▸ **Source information**
--------

-- ==== Sys2Proof/Machine/Restart.lean ====
section
/-! DEFINITION. Restart (R131, R181) and the volatile state it leaves. -/
namespace Sys2Proof.Machine

/-- The run context after restart: ARMED stays, any other state becomes SUSPENDED with reason POWER and retie required (R131). -/
def RunContext.afterRestart (r : RunContext) : RunContext :=
  if r.state = .armed then r else { r with state := .suspended .power, retie := true }

/-- A record after restart: a staged revision discarded, the run state set (R23, R131, R181). -/
def Line.afterRestart (l : Line) : Line := (l.setStaged none).updRun RunContext.afterRestart

/-- The end-warning flag after restart: set if F is set and at or above the end-warning point (R107). -/
def State.warnedAfterRestart (s : State) : Bool :=
  match s.active?, s.furthest? with
  | some l, some f => decide (s.endWarningPoint l ≤ f)
  | _, _ => false

/-- The volatile state of every block as a restart leaves it, over the record store as it stands, with the odometer's reference levels
given (the table of R181). Module time is 0 (00, Module time). -/
def State.volatileReset (s : State) (levels : Bool × Bool) : State :=
  let scan := s.store.lines.any (fun l => l.status == .stale)
  { s with
    time := 0
    cab := PortState.reset
    plan := PortState.reset
    recheck := { Recheck.reset with scanPending := scan, backlog := scan }
    link := Link.reset
    chain := { Chain.reset with levelA := levels.1, levelB := levels.2, endWarned := s.warnedAfterRestart }
    run := RunUnit.reset
    eval := Evaluator.reset }

/-- The restart of R181: the staged revisions discarded without DROPPED, the run state set, the volatile state reset, the channels'
present levels taken as the reference (a free value, log 6). -/
def State.restart (s : State) : State :=
  { (s.mapLines Line.afterRestart).volatileReset (Config.odoLevels s.free) with free := s.free + 1 }

end Sys2Proof.Machine
end

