-- ==== Sys2Proof/Machine/StationRows.lean ====
section
/-! DEFINITION. The station commands and reads (02, 2.3, 2.9): STATION_DEFINE, STATION_PLANE, STATION_WITHDRAW, STATION_RESTORE,
STATION_FORGET, STATION_READ, COUNTERS, ZERO_COUNTERS. -/
namespace Sys2Proof.Machine

/-! ## The words of the station commands (R28) -/

/-- The words of a station command: its number and its further numbers; none for SYNTAX. -/
def stationArgs? (args : List Text) : Option (Int × List Int) :=
  match numbers? args with
  | some (n :: rest) => some (n, rest)
  | _ => none

/-- A command of a station number and no further word: SYNTAX, RANGE, then what the command does (R28). -/
def State.withStation (s : State) (p : Port) (args : List Text) (k : StationId → State) : State :=
  match stationArgs? args with
  | some (n, []) =>
    match stationOf? n with
    | some id => k id
    | none => s.no p .range
  | _ => s.no p .syn

/-! ## Tests -/

/-- COLLIDE: the signature equals that of another IN_SERVICE station under SIG_MASK (R29, R32). -/
def Store.collides (st : Store) (n : StationId) (sig : Byte) : Bool :=
  StationId.all.any (fun m =>
    m != n && (match st.stations.get m with
      | .inService d => sameUnder st.settings.sigMask d.signature sig
      | _ => false))

/-- INUSE of PLANE and WITHDRAW: the run is CUTTING or COASTING and the ACTIVE line names the station (R30, R31). -/
def State.stationInUse (s : State) (n : StationId) : Bool := s.digging && s.active?.any (fun l => l.namesStation n)

/-- INUSE of FORGET: a PLANNED or ACTIVE line names the station (R33). -/
def State.stationNamed (s : State) (n : StationId) : Bool :=
  s.store.lines.any (fun l => l.takesMarks && l.namesStation n)

/-- The tests after STATE: BACKLOG and then the command's own (R28). -/
def State.stationTests (s : State) (p : Port) (fails : Bool) (r : Reason) (k : State) : State :=
  if s.recheck.backlog then s.no p .backlog
  else if fails then s.no p r
  else k

/-- A station record written, with checks in flight having proceeded by a free number of tests before it (R43). -/
def State.writeStation (s : State) (n : StationId) (t : Station) : State := s.proceedChecks.setStation n t

/-! ## STATION_DEFINE (R29) -/

/-- The words of DEFINE: number, signature, and a label if given. -/
structure DefineArgs where
  number : Int
  signature : Int
  label : Option Text
deriving DecidableEq, Repr

/-- The words of DEFINE read; a label that is too long or reads as NONE is SYNTAX (R28, R184). -/
def defineArgs? (args : List Text) : Option DefineArgs :=
  match args with
  | [n, g] =>
    match number? n, number? g with
    | some n, some g => some { number := n, signature := g, label := none }
    | _, _ => none
  | [n, g, t] =>
    match number? n, number? g with
    | some n, some g => if goodLabel t then some { number := n, signature := g, label := some t } else none
    | _, _ => none
  | _ => none

/-- DEFINE of a slot after SYNTAX and RANGE (R28, R29). -/
def State.defineStation (s : State) (p : Port) (n : StationId) (sig : Byte) (label : Option Text) : State :=
  match s.store.stations.get n with
  | .undefined =>
    s.stationTests p (s.store.collides n sig) .collide
      (((s.writeStation n (.inService { signature := sig, label := label, correction := 0 })).updLive n
        (fun _ => StationLive.reset)).ok p)
  | _ => s.no p .state

/-- STATION_DEFINE (R29). -/
def execStationDefine (p : Port) (args : List Text) (s : State) : Host.Outcome State Fault Refusal :=
  .next (takeLine p (.stationDefine p args) s (fun s =>
    match defineArgs? args with
    | none => s.no p .syn
    | some a =>
      match stationOf? a.number with
      | none => s.no p .range
      | some n =>
        if within 1 255 a.signature then s.defineStation p n (BitVec.ofInt 8 a.signature) a.label else s.no p .range))

/-! ## STATION_PLANE (R30) -/

/-- The correction written; a changed one marks the lines that name the station (R30, R32). -/
def State.setCorrection (s : State) (n : StationId) (old : StationData) (t : Station) (mm : Int) : State :=
  if mm = old.correction then s else (s.writeStation n t).markingChange (.station n)

/-- PLANE of a slot after SYNTAX and RANGE (R28, R30). -/
def State.planeStation (s : State) (p : Port) (n : StationId) (mm : Int) : State :=
  match s.store.stations.get n with
  | .undefined => s.no p .state
  | .inService d =>
    s.stationTests p (s.stationInUse n) .inuse
      ((s.setCorrection n d (.inService { d with correction := mm }) mm).ok p)
  | .withdrawn d =>
    s.stationTests p (s.stationInUse n) .inuse
      ((s.setCorrection n d (.withdrawn { d with correction := mm }) mm).ok p)

/-- STATION_PLANE (R30). -/
def execStationPlane (p : Port) (args : List Text) (s : State) : Host.Outcome State Fault Refusal :=
  .next (takeLine p (.stationPlane p args) s (fun s =>
    match stationArgs? args with
    | some (a, [mm]) =>
      match stationOf? a with
      | none => s.no p .range
      | some n => if within (-500) 500 mm then s.planeStation p n mm else s.no p .range
    | _ => s.no p .syn))

/-! ## STATION_WITHDRAW (R31) -/

/-- WITHDRAW of a slot after SYNTAX and RANGE (R28, R31). -/
def State.withdrawStation (s : State) (p : Port) (n : StationId) : State :=
  match s.store.stations.get n with
  | .inService d =>
    s.stationTests p (s.stationInUse n) .inuse
      ((((s.writeStation n (.withdrawn d)).updLive n (fun v => { v with last := none })).markingChange (.station n)).ok p)
  | _ => s.no p .state

/-- STATION_WITHDRAW (R31). -/
def execStationWithdraw (p : Port) (args : List Text) (s : State) : Host.Outcome State Fault Refusal :=
  .next (takeLine p (.stationWithdraw p args) s (fun s => s.withStation p args (fun n => s.withdrawStation p n)))

/-! ## STATION_RESTORE (R32) -/

/-- RESTORE of a slot after SYNTAX and RANGE (R28, R32). -/
def State.restoreStation (s : State) (p : Port) (n : StationId) : State :=
  match s.store.stations.get n with
  | .withdrawn d =>
    s.stationTests p (s.store.collides n d.signature) .collide
      (((s.writeStation n (.inService d)).markingChange (.station n)).ok p)
  | _ => s.no p .state

/-- STATION_RESTORE (R32). -/
def execStationRestore (p : Port) (args : List Text) (s : State) : Host.Outcome State Fault Refusal :=
  .next (takeLine p (.stationRestore p args) s (fun s => s.withStation p args (fun n => s.restoreStation p n)))

/-! ## STATION_FORGET (R33) -/

/-- FORGET of a slot after SYNTAX and RANGE (R28, R33). -/
def State.forgetStation (s : State) (p : Port) (n : StationId) : State :=
  match s.store.stations.get n with
  | .withdrawn _ =>
    s.stationTests p (s.stationNamed n) .inuse
      (((s.writeStation n .undefined).updLive n (fun _ => StationLive.reset)).ok p)
  | _ => s.no p .state

/-- STATION_FORGET (R33). -/
def execStationForget (p : Port) (args : List Text) (s : State) : Host.Outcome State Fault Refusal :=
  .next (takeLine p (.stationForget p args) s (fun s => s.withStation p args (fun n => s.forgetStation p n)))

/-! ## Reads and counters -/

/-- STATION_READ (R42). -/
def execStationRead (p : Port) (args : List Text) (s : State) : Host.Outcome State Fault Refusal :=
  .next (takeLine p (.stationRead p args) s (fun s =>
    s.withStation p args (fun n => s.reply p (.records [stationRecord s n]))))

/-- COUNTERS (R41). -/
def execCounters (p : Port) (args : List Text) (s : State) : Host.Outcome State Fault Refusal :=
  .next (takeLine p (.counters p args) s (fun s => s.withNone p args (s.reply p (.records [countersRecord s]))))

/-- Accepted counts set to 0, last strikes kept. -/
def zeroAccepted (v : StationLive) : StationLive := { v with accepted := 0 }

/-- Every slot's value changed. -/
def Six.map {α : Type} (f : α → α) (t : Six α) : Six α :=
  { s1 := f t.s1, s2 := f t.s2, s3 := f t.s3, s4 := f t.s4, s5 := f t.s5, s6 := f t.s6 }

/-- Every counter that COUNTERS reports set to 0 (R41). -/
def State.zeroCounters (s : State) : State :=
  (s.updLink (fun k => { k with bad := 0, fault := 0, unmatched := 0, foreign := 0, live := k.live.map zeroAccepted })).updChain
    (fun k => { k with odoInvalid := 0 })

/-- ZERO_COUNTERS (R41). That a further word is SYNTAX is the model's reading (log 23). -/
def execZeroCounters (p : Port) (args : List Text) (s : State) : Host.Outcome State Fault Refusal :=
  .next (takeLine p (.zeroCounters p args) s (fun s => s.withNone p args (s.zeroCounters.ok p)))

end Sys2Proof.Machine
end

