-- ==== Sys2Proof/Certificates/Slice0/Obligations.lean ====
section
/-! DEFINITION. The statements for the provers. -/
open Sys2Proof Sys2Proof.Machine

/-! ## The step -/

/-- For every row at the front of the queue, a step is that row's effect on the state with the rest of the queue. -/
def Obligations.StepRunsTheFrontRow : Prop :=
  ∀ (c : Instr) (rest : List Instr) (s : State),
    step { s with pending := c :: rest } = exec c { s with pending := rest }

/-- Every row answers a next state, never a fault or a refusal, and leaves the queue as it is. That a row put to a state that does
not allow it still takes a next state is the model's choice (log 3). -/
def Obligations.EveryRowAnswersANextState : Prop :=
  ∀ (c : Instr) (s : State), ∃ t : State, exec c s = .next t ∧ t.pending = s.pending

/-- On an empty queue a step is a millisecond of module time (log 1): with no timer due, the clock alone moves; without power, or while
RESET is held low, nothing does. -/
def Obligations.EmptyQueueTicksTheClock : Prop :=
  ∀ s : State, s.pending = [] →
    (s.running = false → step s = .next s)
      ∧ (s.running = true → s.timerDue = false → s.waitDue = false → s.lapseDue .cab = false → s.lapseDue .plan = false →
          s.gapDue = false → step s = .next { s with time := s.time + 1 })

/-! ## Reset -/

/-- What the manual gives a module leaving the factory, at the end of its first power-on (log 24), and the laws that every step
keeps, which hold there. -/
def Obligations.ResetHoldsFactoryContentsAndTheLaws : Prop :=
  State.reset.store.lines = [] ∧ State.reset.store.freeSlots = 1536
    ∧ (∀ n : StationId, State.reset.store.stations.get n = .undefined ∧ State.reset.link.live.get n = { last := none, accepted := 0 })
    ∧ State.reset.settings =
        { minFall := 1000, junctionDrop := 50, mast := 1900, clearBand := 80, odoScale := 2500,
          odoDecode := .x4, sigMask := 255, strikeTimeout := 800, backup := 1500, handoffLen := 2000, freezeLead := 8000,
          gradeTol := 20, gradeCount := 5, gradeEffect := .halt, coastLimit := 3000, gain := 20, deadband := 3, slew := 200,
          tieTol := 15, handoffTol := 25, trimRamp := 5000, endWarn := 5000, claimLapse := 300 }
    ∧ (∀ p : Port, (State.reset.port p).events = [.start] ∧ (State.reset.port p).mask = [] ∧ (State.reset.port p).hand = .idle
        ∧ (State.reset.port p).claim = none ∧ (State.reset.port p).draft = none ∧ (State.reset.port p).overrun = false
        ∧ (State.reset.port p).buffer = { chars := [], bad := false, tooLong := false }
        ∧ State.reset.attention p = true)
    ∧ State.reset.recheck = { queue := [], inFlight := none, scanPending := false, scanPos := none, again := false, backlog := false }
    ∧ State.reset.link.framing = .hunting ∧ State.reset.link.bad = 0 ∧ State.reset.link.fault = 0
    ∧ State.reset.link.unmatched = 0 ∧ State.reset.link.foreign = 0 ∧ State.reset.chain.odoInvalid = 0
    ∧ State.reset.chain.known = false ∧ State.reset.chain.position = 0 ∧ State.reset.context? = none ∧ State.reset.permit = true
    ∧ State.reset.run = { coast := 0, timer := none, wait := none, lastDrop := none }
    ∧ State.reset.eval = { serving := none, gradeCount := 0, gradeFlag := false, drive := 0, reference := none }
    ∧ State.reset.time = 0 ∧ State.reset.pending = [] ∧ State.reset.powered = true ∧ State.reset.resetLow = false
    ∧ State.reset.tableLaw ∧ State.reset.poolLaw ∧ State.reset.store.collisionLaw ∧ State.reset.recheck.law ∧ State.reset.coverLaw
    ∧ State.reset.portLaw ∧ State.reset.digLaw ∧ State.reset.store.forestLaw ∧ State.reset.closedLaw

/-! ## Laws that every step keeps -/

/-- A step keeps the table: ids ascending and in range, at most 40 records, at most one ACTIVE line. -/
def Obligations.StepKeepsTheLineTable : Prop := ∀ s t : State, s.tableLaw → step s = .next t → t.tableLaw

/-- A step keeps the pool: with one record for an id and at most one ACTIVE line, the profiles and staged revisions of all lines hold no more
than the 1,536 slots there are. -/
def Obligations.StepKeepsThePool : Prop := ∀ s t : State, s.poolLaw → step s = .next t → t.poolLaw

/-- A step keeps the collision law: no two IN_SERVICE stations come to have equal signatures under SIG_MASK. -/
def Obligations.StepKeepsSignaturesApart : Prop :=
  ∀ s t : State, s.store.collisionLaw → step s = .next t → t.store.collisionLaw

/-- A step keeps the queue, the scan and backlog as R82, R90 and R92 give; and with the table in order it keeps the law of R85: every
STALE line is queued, in flight or still ahead of the scan, and every queued id names a STALE line. -/
def Obligations.StepKeepsTheRecheckLaw : Prop :=
  ∀ s t : State, s.recheck.law → step s = .next t →
    t.recheck.law ∧ (s.tableLaw → s.coverLaw → t.coverLaw)

/-- A step keeps what the ports hold in shape, no id claimed by both, every commit in flight one of a free id, a PLANNED line or the
ACTIVE line, and the command in hand of a wait or a commit under way. -/
def Obligations.StepKeepsThePortLaw : Prop := ∀ s t : State, s.portLaw → step s = .next t → t.portLaw

/-- A step keeps the run's laws, the chainage law among them: while CUTTING or COASTING the chainage is not less than F − BACKUP. -/
def Obligations.StepKeepsTheDigLaw : Prop := ∀ s t : State, s.digLaw → step s = .next t → t.digLaw

/-- A COMPLETE or ABANDONED line is not altered by any step, its check status apart: it stands as it was or it is removed. Of a commit
in flight it is supposed that it was taken of a line that takes commits, a law of the ports that every step keeps. -/
def Obligations.LaidLinesStand : Prop :=
  ∀ s t : State, s.store.idsAscending → s.cab.commitLaw → s.plan.commitLaw → step s = .next t →
    ∀ l ∈ s.store.lines, l.lifecycle = .complete ∨ l.lifecycle = .abandoned →
      t.line? l.id = none ∨ ∃ c : CheckStatus, t.line? l.id = some { l with status := c }

/-- A step keeps the forest: every parent is a line of the table, no level exceeds 3, and the parent of the ACTIVE line is COMPLETE. -/
def Obligations.StepKeepsTheForest : Prop := ∀ s t : State, s.store.forestLaw → step s = .next t → t.store.forestLaw

/-- A step keeps the segments of every line in order, its length at 5,000 or more and F of the ACTIVE line below the length, and changes
no CLOSED segment: until the line is removed, the breakpoint that
begins it, its closure part, and the breakpoint that ends it stand. -/
def Obligations.StepKeepsClosedSegments : Prop :=
  ∀ s t : State, s.closedLaw → step s = .next t →
    t.closedLaw ∧ ∀ l ∈ s.store.lines, t.line? l.id = none ∨ ∃ m, t.line? l.id = some m ∧ l.closedStand m

/-! ## Command lines -/

/-- The text of a well-formed command line is read back as the same row. How a HEAD, ZERO COUNTERS or STATION line is
named by its words is the model's reading (log 11). -/
def Obligations.LineTextReadsBack : Prop :=
  ∀ (i : Instr) (p : Port) (b : LineBuffer), WellFormed i = true → encodeLine i = some (p, b) → decodeLine p b = i

/-- A byte other than LF on a command port: a framing error or a byte that is neither CR nor a character marks the line bad, CR is
discarded, and the 161st character marks the line over-length. That a framing error marks the line bad whatever the byte, LF
and CR included, is the model's reading (log 12). -/
def Obligations.PortByteBuildsTheLine : Prop :=
  ∀ (p : Port) (b : Byte) (framingError : Bool) (s : State), s.running = true → framingError = true ∨ b ≠ 10 →
    exec (.commandPortByte p b framingError) s = .next (s.updPort p (fun q =>
      { q with buffer :=
          if framingError = true then { q.buffer with bad := true }
          else if b = 13 then q.buffer
          else if b.toNat < 32 ∨ 126 < b.toNat then { q.buffer with bad := true }
          else if q.buffer.chars.length < 160 then { q.buffer with chars := q.buffer.chars ++ [Char.ofNat b.toNat] }
          else { q.buffer with tooLong := true } }))

/-- A bad or over-length line and a line that names no command are refused SYNTAX, the port being busy while the answer to a bad line is
sent (log 10); a line without characters changes nothing but the buffer. A line whose LF is taken on a busy port is discarded unexamined
and sets the overrun flag; nothing else changes. -/
def Obligations.LinesNotTaken : Prop :=
  (∀ (p : Port) (s : State), s.ready p (.commandLineBad p) →
      exec (.commandLineBad p) s = .next (s.updPort p (fun q =>
        { q with buffer := emptyBuffer, lapse := none, hand := .sending none (noReply .syn) })))
    ∧ (∀ (p : Port) (ws : List Text) (s : State), s.ready p (.unknownCommand p ws) →
      exec (.unknownCommand p ws) s = .next (s.answered p (.unknownCommand p ws) (noReply .syn)))
    ∧ (∀ (p : Port) (s : State), s.running = true → s.lineIs p (.emptyLine p) = true →
      exec (.emptyLine p) s = .next (s.updPort p (fun q => { q with buffer := emptyBuffer })))
    ∧ (∀ (p : Port) (s : State), s.running = true → s.busy p = true →
      ((s.port p).buffer = emptyBuffer ∨ decodeLine p (s.port p).buffer ≠ .emptyLine p →
        exec (.lineWhileBusy p) s = .next (s.updPort p (fun q => { q with buffer := emptyBuffer, overrun := true })))
      ∧ (∀ i : Instr, i = .commandLineBad p ∨ (∃ ws, i.words = some (p, ws)) → s.lineIs p i = true →
        exec i s = .next (s.updPort p (fun q => { q with buffer := emptyBuffer, overrun := true }))))

/-- The end of a reply other than RESTART's OK: with overrun clear the port is no longer busy and the lapse timer starts again while a
claim is held; with overrun set NO OVERRUN follows at once. The lapse timer running out empties the slot and the draft and raises LAPSE
on that port alone; before its deadline (log 8) the row does nothing. -/
def Obligations.ReplyEndsAndClaimLapses : Prop :=
  (∀ (p : Port) (c : Option Instr) (r : Reply) (s : State), s.running = true → (s.port p).hand = .sending c r →
      restartsAfter c r = false →
      ((s.port p).overrun = false →
        exec (.replySent p) s = .next (s.updPort p (fun q =>
          { q with hand := .idle,
                   lapse := if q.claim.isSome then some (s.time + (s.settings.claimLapse * 1000).toNat) else none })))
      ∧ ((s.port p).overrun = true →
        exec (.replySent p) s = .next (s.updPort p (fun q =>
          { q with hand := .sending none (noReply .overrun), overrun := false, lapse := none }))))
    ∧ (∀ (p : Port) (d : Nat) (s : State), s.running = true → (s.port p).lapse = some d →
      (d ≤ s.time → exec (.claimLapseExpiry p) s = .next (s.updPort p (fun q =>
        { q with claim := none, draft := none, lapse := none, events := setKind .lapse q.events })))
      ∧ (s.time < d → exec (.claimLapseExpiry p) s = .next s))

/-! ## Claims and drafts -/

/-- CLAIM of an id in range: HELD by the other port, STATE over another claim of this port, OK on the id already held, else the slot
holds the id with an empty draft, and FREE says that no line has it. -/
def Obligations.ClaimTakesTheId : Prop :=
  ∀ (p : Port) (w : Text) (n : Int) (s : State), s.ready p (.claim p [w]) → number? w = some n → 1 ≤ n → n ≤ 999 →
    ((s.port (otherPort p)).claim = some n.toNat →
      exec (.claim p [w]) s = .next (s.answered p (.claim p [w]) (.no .held [portField (otherPort p)])))
    ∧ ((s.port (otherPort p)).claim ≠ some n.toNat → ∀ k : Nat, (s.port p).claim = some k → k ≠ n.toNat →
      exec (.claim p [w]) s = .next (s.answered p (.claim p [w]) (noReply .state)))
    ∧ ((s.port (otherPort p)).claim ≠ some n.toNat → (s.port p).claim = some n.toNat →
      exec (.claim p [w]) s = .next (s.answered p (.claim p [w]) okReply))
    ∧ ((s.port (otherPort p)).claim ≠ some n.toNat → (s.port p).claim = none →
      exec (.claim p [w]) s = .next ((s.answered p (.claim p [w])
        (if (s.line? n.toNat).isSome then okReply else .ok [.word "FREE"])).updPort p
          (fun q => { q with claim := some n.toNat, draft := none })))

/-- RELEASE, refused SYNTAX for any argument and NOCLAIM on an empty slot, empties the slot, the draft and the lapse timer. DISCARD, refused
NOCLAIM on an empty slot and NODRAFT without a draft, empties the draft and keeps the claim. Nothing else changes. -/
def Obligations.ReleaseAndDiscardEmpty : Prop :=
  (∀ (p : Port) (args : List Text) (s : State), s.ready p (.release p args) →
      (args ≠ [] → exec (.release p args) s = .next (s.answered p (.release p args) (noReply .syn)))
      ∧ (args = [] → (s.port p).claim = none → exec (.release p args) s = .next (s.answered p (.release p args) (noReply .noclaim)))
      ∧ (args = [] → (s.port p).claim ≠ none → exec (.release p args) s = .next ((s.answered p (.release p args) okReply).updPort p
          (fun q => { q with claim := none, draft := none, lapse := none }))))
    ∧ (∀ (p : Port) (s : State), s.ready p (.discard p []) →
      ((s.port p).claim = none → exec (.discard p []) s = .next (s.answered p (.discard p []) (noReply .noclaim)))
      ∧ ((s.port p).claim ≠ none → (s.port p).draft = none →
        exec (.discard p []) s = .next (s.answered p (.discard p []) (noReply .nodraft)))
      ∧ ((s.port p).claim ≠ none → (s.port p).draft ≠ none →
        exec (.discard p []) s = .next ((s.answered p (.discard p []) okReply).updPort p (fun q => { q with draft := none }))))

/-- OPEN fills the draft: every slot absent for a free id; the staged revision of the line if it has one, else its current lists, with
the line's header and base revision. -/
def Obligations.OpenFillsTheDraft : Prop :=
  ∀ (p : Port) (id : Nat) (s : State), s.ready p (.openDraft p []) → (s.port p).claim = some id →
    exec (.openDraft p []) s = .next ((s.answered p (.openDraft p [])
      (match s.line? id with
      | none => .ok [.num 0, .num 0, .word "NONE"]
      | some l => match l.staged? with
        | none => .ok [natField (l.points.take 64).length, natField (l.spans.take 6).length, countField l.revision]
        | some g => .ok [natField (g.profile.take 64).length, natField (g.spans.take 6).length, countField g.base])).updPort p
      (fun q => { q with draft := some (match s.line? id with
        | none =>
          { base := none, parent := none, junction := none, label := none, points := List.replicate 64 none,
            spans := List.replicate 6 none, first := 0, last := 63, cursor := 0 }
        | some l => match l.staged? with
          | none =>
            { base := some l.revision, parent := l.parent?, junction := l.outlet.map (fun o => o.junction), label := l.label,
              points := fillSlots 64 l.points, spans := fillSlots 6 l.spans, first := 0, last := 63, cursor := 0 }
          | some g =>
            { base := some g.base, parent := l.parent?, junction := l.outlet.map (fun o => o.junction), label := l.label,
              points := fillSlots 64 g.profile, spans := fillSlots 6 g.spans, first := 0, last := 63, cursor := 0 }) }))

/-- A draft command with good words needs a claim and an open draft; OPEN and RETIRE need a claim. -/
def Obligations.DraftCommandsNeedADraft : Prop :=
  (∀ (p : Port) (i : Instr) (s : State),
    (∃ a b, i = .window p [a, b] ∧ (number? a).isSome ∧ (number? b).isSome)
      ∨ (∃ args, i = .put p args ∧ (putPairs? args).isSome) ∨ (∃ args, i = .more p args ∧ (putPairs? args).isSome)
      ∨ (∃ a, i = .cut p [a] ∧ (number? a).isSome) ∨ (∃ args, i = .span p args ∧ (spanForm? args).isSome)
      ∨ (∃ args, i = .headParent p args ∧ (headArg? args).isSome) ∨ (∃ args, i = .headJunction p args ∧ (headArg? args).isSome)
      ∨ (∃ args, i = .headLabel p args ∧ labelArg args ≠ .bad) ∨ i = .discard p [] ∨ i = .commit p [] →
    s.ready p i →
    ((s.port p).claim = none → exec i s = .next (s.answered p i (noReply .noclaim)))
      ∧ ((s.port p).claim ≠ none → (s.port p).draft = none → exec i s = .next (s.answered p i (noReply .nodraft))))
    ∧ ∀ (p : Port) (i : Instr) (s : State), i = .openDraft p [] ∨ i = .retire p [] → s.ready p i → (s.port p).claim = none →
      exec i s = .next (s.answered p i (noReply .noclaim))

--------

▸ **What is needed**
Copy the lines of the data above exactly as written, beginning with the line containing "s.recheck.law → step s = .next t →" and ending with the line containing "ACTIVE line, and", and leave out all other lines.

▸ **Solution to the problem**
  ∀ s t : State, s.recheck.law → step s = .next t →
    t.recheck.law ∧ (s.tableLaw → s.coverLaw → t.coverLaw)

/-- A step keeps what the ports hold in shape, no id claimed by both, every commit in flight one of a free id, a PLANNED line or the
ACTIVE line, and the command in hand of a wait or a commit under way. -/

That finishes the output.